WORK REQUIRED ->
For the entries below, the expected answer is the line with "(R102), format R: source register index. -/", the line with "two sources. -/", and every line between them, exactly as written, and nothing more.

[Opening TASK MATERIAL section]

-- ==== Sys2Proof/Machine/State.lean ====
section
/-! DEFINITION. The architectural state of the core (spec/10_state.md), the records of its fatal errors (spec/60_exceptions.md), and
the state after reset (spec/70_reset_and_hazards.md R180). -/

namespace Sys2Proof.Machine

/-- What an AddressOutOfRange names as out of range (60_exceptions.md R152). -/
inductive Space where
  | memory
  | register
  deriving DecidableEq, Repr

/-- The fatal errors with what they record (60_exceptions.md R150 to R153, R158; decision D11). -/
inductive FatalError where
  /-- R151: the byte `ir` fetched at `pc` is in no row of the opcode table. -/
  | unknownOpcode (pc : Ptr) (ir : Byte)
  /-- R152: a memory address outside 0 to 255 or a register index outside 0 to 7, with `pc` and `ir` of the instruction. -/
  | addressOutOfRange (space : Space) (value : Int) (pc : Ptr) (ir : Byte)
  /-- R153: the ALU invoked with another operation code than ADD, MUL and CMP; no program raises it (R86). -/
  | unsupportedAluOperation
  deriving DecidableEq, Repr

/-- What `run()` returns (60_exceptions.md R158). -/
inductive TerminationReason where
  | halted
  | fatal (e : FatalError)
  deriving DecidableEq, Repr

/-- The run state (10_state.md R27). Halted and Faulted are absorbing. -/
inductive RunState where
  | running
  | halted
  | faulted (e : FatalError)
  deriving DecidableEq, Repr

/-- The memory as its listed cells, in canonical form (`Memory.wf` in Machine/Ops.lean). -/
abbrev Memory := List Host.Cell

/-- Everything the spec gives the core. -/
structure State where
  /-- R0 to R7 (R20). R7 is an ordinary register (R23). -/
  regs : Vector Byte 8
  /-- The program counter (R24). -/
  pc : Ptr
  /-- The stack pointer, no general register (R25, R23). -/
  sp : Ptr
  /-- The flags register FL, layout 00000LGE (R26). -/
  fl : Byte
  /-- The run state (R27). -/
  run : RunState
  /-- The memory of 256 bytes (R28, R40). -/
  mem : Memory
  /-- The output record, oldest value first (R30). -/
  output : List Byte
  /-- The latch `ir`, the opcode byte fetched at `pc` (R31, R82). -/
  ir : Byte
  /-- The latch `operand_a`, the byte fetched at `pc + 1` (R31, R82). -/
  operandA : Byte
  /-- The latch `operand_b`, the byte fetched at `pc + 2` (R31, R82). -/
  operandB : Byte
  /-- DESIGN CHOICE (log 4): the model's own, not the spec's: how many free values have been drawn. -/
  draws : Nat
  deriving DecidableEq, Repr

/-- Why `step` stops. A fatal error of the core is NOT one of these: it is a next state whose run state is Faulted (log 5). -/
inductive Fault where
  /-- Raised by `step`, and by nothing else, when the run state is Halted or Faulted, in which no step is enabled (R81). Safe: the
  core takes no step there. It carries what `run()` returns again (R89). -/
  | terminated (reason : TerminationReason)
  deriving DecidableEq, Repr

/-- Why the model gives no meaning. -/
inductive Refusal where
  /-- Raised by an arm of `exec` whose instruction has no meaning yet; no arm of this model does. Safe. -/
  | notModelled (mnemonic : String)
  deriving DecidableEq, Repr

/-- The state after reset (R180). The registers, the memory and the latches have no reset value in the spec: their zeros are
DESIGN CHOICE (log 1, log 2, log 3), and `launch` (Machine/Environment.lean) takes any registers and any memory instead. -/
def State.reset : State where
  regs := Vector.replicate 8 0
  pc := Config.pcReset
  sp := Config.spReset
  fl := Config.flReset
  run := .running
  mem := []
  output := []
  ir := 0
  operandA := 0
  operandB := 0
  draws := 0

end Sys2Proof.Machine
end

[Closing TASK MATERIAL section]
[Opening TASK MATERIAL section]

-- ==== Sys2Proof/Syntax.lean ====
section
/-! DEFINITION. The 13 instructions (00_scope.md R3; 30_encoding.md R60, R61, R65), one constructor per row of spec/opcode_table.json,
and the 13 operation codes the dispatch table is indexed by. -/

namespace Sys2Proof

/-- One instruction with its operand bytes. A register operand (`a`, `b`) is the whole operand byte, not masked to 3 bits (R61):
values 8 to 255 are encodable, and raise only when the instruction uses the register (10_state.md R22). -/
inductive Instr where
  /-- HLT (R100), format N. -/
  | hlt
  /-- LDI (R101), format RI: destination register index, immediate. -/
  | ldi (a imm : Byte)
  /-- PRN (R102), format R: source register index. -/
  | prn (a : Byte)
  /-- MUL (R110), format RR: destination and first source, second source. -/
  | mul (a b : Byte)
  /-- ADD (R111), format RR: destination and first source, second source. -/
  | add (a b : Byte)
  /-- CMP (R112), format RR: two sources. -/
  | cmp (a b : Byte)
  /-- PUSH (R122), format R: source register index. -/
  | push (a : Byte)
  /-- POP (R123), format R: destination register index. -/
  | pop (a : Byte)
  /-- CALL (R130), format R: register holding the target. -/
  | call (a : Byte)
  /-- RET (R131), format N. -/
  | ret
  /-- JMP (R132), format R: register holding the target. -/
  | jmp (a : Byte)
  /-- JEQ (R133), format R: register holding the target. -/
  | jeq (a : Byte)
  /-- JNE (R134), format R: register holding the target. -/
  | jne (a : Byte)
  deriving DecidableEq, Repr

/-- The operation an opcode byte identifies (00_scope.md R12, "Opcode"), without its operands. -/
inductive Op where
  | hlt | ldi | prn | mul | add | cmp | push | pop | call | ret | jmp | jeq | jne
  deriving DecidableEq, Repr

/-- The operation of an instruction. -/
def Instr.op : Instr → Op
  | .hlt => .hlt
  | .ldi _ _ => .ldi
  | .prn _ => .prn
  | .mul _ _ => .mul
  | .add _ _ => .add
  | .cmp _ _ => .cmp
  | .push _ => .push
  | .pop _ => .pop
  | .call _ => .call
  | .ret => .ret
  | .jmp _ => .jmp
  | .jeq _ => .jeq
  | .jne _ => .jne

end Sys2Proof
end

[Closing TASK MATERIAL section]

ANSWER BOX ->
  /-- PRN (R102), format R: source register index. -/
  | prn (a : Byte)
  /-- MUL (R110), format RR: destination and first source, second source. -/
  | mul (a b : Byte)
  /-- ADD (R111), format RR: destination and first source, second source. -/
  | add (a b : Byte)
  /-- CMP (R112), format RR: two sources. -/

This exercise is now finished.